_What this task involves_:
Please output the data exactly, without omitting anything.

_Extracted data_:
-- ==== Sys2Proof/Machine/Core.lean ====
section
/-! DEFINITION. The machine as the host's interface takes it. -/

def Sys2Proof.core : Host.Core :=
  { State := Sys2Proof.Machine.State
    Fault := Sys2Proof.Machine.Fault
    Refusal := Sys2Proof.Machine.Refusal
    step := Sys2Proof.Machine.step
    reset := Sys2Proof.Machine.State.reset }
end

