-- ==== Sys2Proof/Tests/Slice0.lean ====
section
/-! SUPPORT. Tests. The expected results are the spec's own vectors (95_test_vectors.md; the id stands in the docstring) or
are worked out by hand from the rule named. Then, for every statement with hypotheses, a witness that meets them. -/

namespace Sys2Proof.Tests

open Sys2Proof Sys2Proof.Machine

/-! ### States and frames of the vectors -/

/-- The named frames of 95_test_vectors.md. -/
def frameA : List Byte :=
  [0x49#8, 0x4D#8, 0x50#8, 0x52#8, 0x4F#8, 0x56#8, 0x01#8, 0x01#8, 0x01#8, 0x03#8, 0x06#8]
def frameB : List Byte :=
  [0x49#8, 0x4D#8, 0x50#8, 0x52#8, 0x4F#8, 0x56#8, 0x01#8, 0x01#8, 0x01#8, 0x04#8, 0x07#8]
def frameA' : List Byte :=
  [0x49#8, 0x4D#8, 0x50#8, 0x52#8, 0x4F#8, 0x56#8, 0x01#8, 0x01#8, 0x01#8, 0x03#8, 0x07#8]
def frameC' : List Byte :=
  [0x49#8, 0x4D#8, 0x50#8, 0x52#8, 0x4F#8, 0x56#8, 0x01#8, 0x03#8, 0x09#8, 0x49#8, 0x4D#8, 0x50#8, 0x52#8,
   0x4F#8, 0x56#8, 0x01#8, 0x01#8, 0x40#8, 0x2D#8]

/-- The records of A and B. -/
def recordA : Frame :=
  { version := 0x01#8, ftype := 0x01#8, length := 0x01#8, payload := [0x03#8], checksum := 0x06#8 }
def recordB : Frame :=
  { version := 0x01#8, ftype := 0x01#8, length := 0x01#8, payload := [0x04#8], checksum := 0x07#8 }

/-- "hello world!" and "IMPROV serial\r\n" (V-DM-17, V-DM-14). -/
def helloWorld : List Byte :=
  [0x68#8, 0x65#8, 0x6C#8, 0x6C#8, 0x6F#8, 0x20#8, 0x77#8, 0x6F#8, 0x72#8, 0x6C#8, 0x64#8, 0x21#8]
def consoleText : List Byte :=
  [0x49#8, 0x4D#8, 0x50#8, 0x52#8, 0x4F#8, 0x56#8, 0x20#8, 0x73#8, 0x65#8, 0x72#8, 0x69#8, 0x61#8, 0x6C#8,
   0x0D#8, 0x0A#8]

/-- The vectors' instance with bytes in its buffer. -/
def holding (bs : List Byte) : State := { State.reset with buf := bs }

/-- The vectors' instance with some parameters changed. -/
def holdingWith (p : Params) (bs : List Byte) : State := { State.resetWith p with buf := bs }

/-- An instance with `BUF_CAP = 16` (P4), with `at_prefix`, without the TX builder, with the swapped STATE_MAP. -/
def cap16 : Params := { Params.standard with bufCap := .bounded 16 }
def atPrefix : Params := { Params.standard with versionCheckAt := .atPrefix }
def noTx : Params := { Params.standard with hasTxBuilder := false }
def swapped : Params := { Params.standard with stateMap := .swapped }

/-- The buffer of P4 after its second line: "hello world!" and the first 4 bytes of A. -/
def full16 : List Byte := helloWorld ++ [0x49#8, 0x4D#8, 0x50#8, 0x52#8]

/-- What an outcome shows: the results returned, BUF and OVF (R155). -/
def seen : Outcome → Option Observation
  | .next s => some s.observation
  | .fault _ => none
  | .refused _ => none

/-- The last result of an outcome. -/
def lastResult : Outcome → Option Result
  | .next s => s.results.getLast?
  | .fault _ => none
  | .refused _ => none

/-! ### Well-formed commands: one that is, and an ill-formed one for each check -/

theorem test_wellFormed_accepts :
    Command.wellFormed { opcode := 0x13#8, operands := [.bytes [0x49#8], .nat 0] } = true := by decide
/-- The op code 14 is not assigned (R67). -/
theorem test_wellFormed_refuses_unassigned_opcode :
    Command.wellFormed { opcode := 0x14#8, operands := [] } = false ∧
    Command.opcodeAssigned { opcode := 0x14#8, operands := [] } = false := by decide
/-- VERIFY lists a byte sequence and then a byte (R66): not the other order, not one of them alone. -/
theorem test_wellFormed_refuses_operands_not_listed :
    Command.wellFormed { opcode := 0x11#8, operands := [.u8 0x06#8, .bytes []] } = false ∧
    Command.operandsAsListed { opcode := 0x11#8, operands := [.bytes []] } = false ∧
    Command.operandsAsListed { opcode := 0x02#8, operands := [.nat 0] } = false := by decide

_Answer space_:
-- ==== Sys2Proof/Machine/Core.lean ====
section
/-! DEFINITION. The machine as the host's interface takes it. -/

def Sys2Proof.core : Host.Core :=
  { State := Sys2Proof.Machine.State
    Fault := Sys2Proof.Machine.Fault
    Refusal := Sys2Proof.Machine.Refusal
    step := Sys2Proof.Machine.step
    reset := Sys2Proof.Machine.State.reset }
end

-- ==== Sys2Proof/Tests/Slice0.lean ====
section
/-! SUPPORT. Tests. The expected results are the spec's own vectors (95_test_vectors.md; the id stands in the docstring) or
are worked out by hand from the rule named. Then, for every statement with hypotheses, a witness that meets them. -/

namespace Sys2Proof.Tests

open Sys2Proof Sys2Proof.Machine

/-! ### States and frames of the vectors -/

/-- The named frames of 95_test_vectors.md. -/
def frameA : List Byte :=
  [0x49#8, 0x4D#8, 0x50#8, 0x52#8, 0x4F#8, 0x56#8, 0x01#8, 0x01#8, 0x01#8, 0x03#8, 0x06#8]
def frameB : List Byte :=
  [0x49#8, 0x4D#8, 0x50#8, 0x52#8, 0x4F#8, 0x56#8, 0x01#8, 0x01#8, 0x01#8, 0x04#8, 0x07#8]
def frameA' : List Byte :=
  [0x49#8, 0x4D#8, 0x50#8, 0x52#8, 0x4F#8, 0x56#8, 0x01#8, 0x01#8, 0x01#8, 0x03#8, 0x07#8]
def frameC' : List Byte :=
  [0x49#8, 0x4D#8, 0x50#8, 0x52#8, 0x4F#8, 0x56#8, 0x01#8, 0x03#8, 0x09#8, 0x49#8, 0x4D#8, 0x50#8, 0x52#8,
   0x4F#8, 0x56#8, 0x01#8, 0x01#8, 0x40#8, 0x2D#8]

/-- The records of A and B. -/
def recordA : Frame :=
  { version := 0x01#8, ftype := 0x01#8, length := 0x01#8, payload := [0x03#8], checksum := 0x06#8 }
def recordB : Frame :=
  { version := 0x01#8, ftype := 0x01#8, length := 0x01#8, payload := [0x04#8], checksum := 0x07#8 }

/-- "hello world!" and "IMPROV serial\r\n" (V-DM-17, V-DM-14). -/
def helloWorld : List Byte :=
  [0x68#8, 0x65#8, 0x6C#8, 0x6C#8, 0x6F#8, 0x20#8, 0x77#8, 0x6F#8, 0x72#8, 0x6C#8, 0x64#8, 0x21#8]
def consoleText : List Byte :=
  [0x49#8, 0x4D#8, 0x50#8, 0x52#8, 0x4F#8, 0x56#8, 0x20#8, 0x73#8, 0x65#8, 0x72#8, 0x69#8, 0x61#8, 0x6C#8,
   0x0D#8, 0x0A#8]

/-- The vectors' instance with bytes in its buffer. -/
def holding (bs : List Byte) : State := { State.reset with buf := bs }

/-- The vectors' instance with some parameters changed. -/
def holdingWith (p : Params) (bs : List Byte) : State := { State.resetWith p with buf := bs }

/-- An instance with `BUF_CAP = 16` (P4), with `at_prefix`, without the TX builder, with the swapped STATE_MAP. -/
def cap16 : Params := { Params.standard with bufCap := .bounded 16 }
def atPrefix : Params := { Params.standard with versionCheckAt := .atPrefix }
def noTx : Params := { Params.standard with hasTxBuilder := false }
def swapped : Params := { Params.standard with stateMap := .swapped }

/-- The buffer of P4 after its second line: "hello world!" and the first 4 bytes of A. -/
def full16 : List Byte := helloWorld ++ [0x49#8, 0x4D#8, 0x50#8, 0x52#8]

/-- What an outcome shows: the results returned, BUF and OVF (R155). -/
def seen : Outcome → Option Observation
  | .next s => some s.observation
  | .fault _ => none
  | .refused _ => none

/-- The last result of an outcome. -/
def lastResult : Outcome → Option Result
  | .next s => s.results.getLast?
  | .fault _ => none
  | .refused _ => none

/-! ### Well-formed commands: one that is, and an ill-formed one for each check -/

theorem test_wellFormed_accepts :
    Command.wellFormed { opcode := 0x13#8, operands := [.bytes [0x49#8], .nat 0] } = true := by decide
/-- The op code 14 is not assigned (R67). -/
theorem test_wellFormed_refuses_unassigned_opcode :
    Command.wellFormed { opcode := 0x14#8, operands := [] } = false ∧
    Command.opcodeAssigned { opcode := 0x14#8, operands := [] } = false := by decide
/-- VERIFY lists a byte sequence and then a byte (R66): not the other order, not one of them alone. -/
theorem test_wellFormed_refuses_operands_not_listed :
    Command.wellFormed { opcode := 0x11#8, operands := [.u8 0x06#8, .bytes []] } = false ∧
    Command.operandsAsListed { opcode := 0x11#8, operands := [.bytes []] } = false ∧
    Command.operandsAsListed { opcode := 0x02#8, operands := [.nat 0] } = false := by decide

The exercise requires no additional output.